Working with Pandas
#
Preamble#
Pandas is part of nearly every data scientist’s toolkit, with robust support for spreadsheet-like data structures. Until 2023, however, this workhorse of time series analysis was unusable in the paleogeosciences, because Pandas long ago hardcoded nanoseconds as the base unit of time. This limited the timescales it can represent on a 64-bit machine to a relatively narrow timespan of 585 years, thus excluding many paleogeoscience applications (for more explanations, see this blog post). In this notebook we explore the synergies between pandas and Pyleoclim.
Goals:#
Learn to export Pyleclim
Series
to PandasSeries
.Unit conversions
Select portions of a time series based on time or value criteria
Export/Import to csv file
Resampling in time
Handling
MultipleSeries
with Pandas
Reading time#
10 minutes
Keywords#
Pandas; Time Units; Resampling in time; Selection
Pre-Requisites#
Knoweldge of Pyleoclim Series
and MultipleSeries
objects. Familiarity with Pandas.
Relevant Packages#
Pandas
Data Description#
Sea-surface temperature from Kaplan (1998) averaged over the NINO3 (5N-5S, 150W-190E)) region.
Bereiter, B., Eggleston, S., Schmitt, J., Nehrbass-Ahles, C., Stocker, T. F., Fischer, H., … Chappellaz, J. (2015). Revision of the EPICA Dome C CO2 record from 800 to 600 kyr before present.
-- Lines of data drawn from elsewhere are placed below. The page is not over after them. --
/-- `n` bytes of the signature section at `a`. -/
def zbSigWord (z : Bundle) (a n : Nat) : Nat := ofLE (((zbSig z).drop a).take n)
def zbSvn (z : Bundle) : Nat := zbSigWord z 6 2
def zbSigner (z : Bundle) : Nat := zbSigWord z 8 1
def zbOpSig (z : Bundle) : Bool := (zbSigWord z 9 1).testBit 0

/-- The signature section is laid out as R579 says: magic, version, signer, zeros, the digest of chunk 0. -/
def zbSigFormed (z : Bundle) : Bool :=
  decide (9510 ≤ (zbSig z).length) && decide (zbSigWord z 0 4 = 0x3447535A) && decide (zbSigWord z 4 2 = 1) && decide (zbSigner z < 4)
    && decide (zbSigWord z 9 1 < 2) && decide (zbSigWord z 10 6 = 0) && ((zbSig z).drop 9510).all (· == 0)
    && decide (zbSigWord z 16 48 = ofLE (bytesLE 48 (Config.sha384 (z.bytes.take 4096)).toNat))

/-! ### Receivers (R470, R471) -/

/-- The tile or stack node that a receiver is, where it serves a logical number. -/
def State.receiverTile (s : State) (site t : Nat) : Option Nat := s.tileAt site t

/-- Receivers of the broadcast by number (R470): every tile but those of bad dies and those that fuses mark bad, and every stack
node that is not retired. -/
def State.receivers (s : State) : List Nat :=
  let b := s.hub.boot
  ((List.range 288).filter (fun k => k % 12 != 5 && !b.bad k && decide (s.hub.region.get 0 k = 3))).flatMap (fun k =>
      ((List.range 17).filter (fun t => decide (b.badTile.get 0 (17 * k + t) ≠ 1))).map (fun t => 17 * k + t))
    ++ ((List.range 24).filter (fun k => decide (s.hub.region.get 0 (12 * k + 5) = 3 ∧ (s.stack k).st ≠ 2))).map (fun k => 4896 + k)

/-- Chunk `c` of its section lands at receiver `r` (R471), with the poison bit or without. A die's unused spare tile takes it into its own
scratchpad; a bad tile and the dies that serve no L-die hold nothing that anything reads. -/
def State.landChunk (s : State) (r c : Nat) (poison : Bool) : State :=
  match s.hub.boot.bundle with
  | none => s
  | some z =>
    if 4896 ≤ r then s.updStack (r - 4896) (fun x => x.write (4096 * c) (((zbStk z).drop (4096 * c)).take 4096) poison s.now s.freeCtr)
    else
      let bs := ((zbTile z).drop (4096 * c)).take 4096
      match s.receiverTile (r / 17) (r % 17) with
      | none => (match s.nodeAt (r / 17) with
        | some n => if r % 17 = 16 then s.updNode n (fun x => { x with spareSpm := x.spareSpm.write (4096 * c) bs poison }) else s
        | none => s)
      | some t =>
        s.updTile t (fun x => { x with
          spm := x.spm.write (4096 * c) bs poison
          seq := if c < 8 then { x.seq with imem := x.seq.imem.putList 0 (256 * c) ((List.range 256).map (fun i =>
            BitVec.ofNat 128 (ofLE ((bs.drop (16 * i)).take 16)))) } else x.seq })

/-- How many chunks receiver `r` takes. -/
def State.chunksOf (s : State) (r : Nat) : Nat :=
  match s.hub.boot.bundle with
  | none => 0
  | some z => (if 4896 ≤ r then (zbStk z).length else (zbTile z).length) / 4096

/-- Receiver `r` is treated as bad with a cause (R473, R474): a tile, or a stack node, which is retired. -/
def State.receiverBad (s : State) (r cause : Nat) : State :=
  if 4896 ≤ r then (s.updStack (r - 4896) (fun x => { x with st := 2 })).updBoot (fun b => b.site (12 * (r - 4896) + 5) (3 + cause))
  else s.updBoot (fun b => b.tile (r / 17) (r % 17) (3 + cause))

end Sys2Proof.Machine
end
Geophysical Research Letters, 42(2), 542–549. doi:10.1002/2014gl061957
Demonstration#
%load_ext watermark
import warnings
warnings.filterwarnings('ignore')
import pandas as pd
import numpy as np
import seaborn as sns
import matplotlib.pyplot as plt
import pyleoclim as pyleo
pd.__version__
'2.1.4'
Let’s load the SOI timeseries:
ts = pyleo.utils.load_dataset('SOI')
ts.plot(invert_yaxis=True) # invert y axis so El Niño events plot upward
(<Figure size 1000x400 with 1 Axes>,
<Axes: xlabel='Time [year C.E.]', ylabel='SOI [mb]'>)
There are two properties attached to pyleo.Series
objects:
a Pandas datetime_index:
ts.datetime_index
DatetimeIndex(['1950-12-31 12:42:56', '1951-01-30 23:11:49',
'1951-03-02 09:41:14', '1951-04-01 20:10:07',
'1951-05-02 06:39:01', '1951-06-01 17:08:26',
'1951-07-02 03:37:19', '1951-08-01 14:06:12',
'1951-09-01 00:35:37', '1951-10-01 11:04:30',
...
'2019-03-01 20:57:20', '2019-04-01 07:26:14',
'2019-05-01 17:55:07', '2019-06-01 04:24:32',
'2019-07-01 14:53:25', '2019-08-01 01:22:19',
'2019-08-31 11:51:43', '2019-09-30 22:20:37',
'2019-10-31 08:49:30', '2019-11-30 19:18:55'],
dtype='datetime64[s]', name='datetime', length=828, freq=None)
a dictionary bundling all the metadata:
ts.metadata
{'time_unit': 'year C.E.',
'time_name': 'Time',
'value_unit': 'mb',
'value_name': 'SOI',
'label': 'Southern Oscillation Index',
'archiveType': 'Instrumental',
'importedFrom': None,
'log': None}
Invoking the object itself returns some essential metadata and a compressed view of the data.
ts
{'archiveType': 'Instrumental', 'label': 'Southern Oscillation Index'}
None
Time [year C.E.]
1951.000000 1.5
1951.083333 0.9
1951.166667 -0.1
1951.250000 -0.3
1951.333333 -0.7
...
2019.583333 -0.1
2019.666667 -1.2
2019.750000 -0.4
2019.833333 -0.8
2019.916667 -0.6
Name: SOI [mb], Length: 828, dtype: float64
For a prettier display (in Jupyter notebook only):
ts.view()
SOI [mb] | |
---|---|
Time [year C.E.] | |
1951.000000 | 1.5 |
1951.083333 | 0.9 |
1951.166667 | -0.1 |
1951.250000 | -0.3 |
1951.333333 | -0.7 |
... | ... |
2019.583333 | -0.1 |
2019.666667 | -1.2 |
2019.750000 | -0.4 |
2019.833333 | -0.8 |
2019.916667 | -0.6 |
828 rows × 1 columns
.to_pandas()#
It is easy to export a Pyleoclim Series to a Pandas Series:
pdts = ts.to_pandas() # returns just the Series ; metadata are available at ts.metadata
type(pdts)
pandas.core.series.Series
It is now a bona fide Pandas Series, and we can do with it everything we might do with Pandas. For example:
pdts.head()
datetime
1950-12-31 12:42:56 1.5
1951-01-30 23:11:49 0.9
1951-03-02 09:41:14 -0.1
1951-04-01 20:10:07 -0.3
1951-05-02 06:39:01 -0.7
Name: SOI, dtype: float64
Or this:
pdts.describe()
count 828.000000
mean 0.119928
std 0.938586
min -3.600000
25% -0.500000
50% 0.100000
75% 0.800000
max 2.900000
Name: SOI, dtype: float64
Because Pyleoclim now has Pandas under the hood, one can now apply any Pandas method to a Pyleoclim Series, via a lambda function. For instance, applying an exponential transform to the data:
ts.pandas_method(lambda x: x.transform(np.exp))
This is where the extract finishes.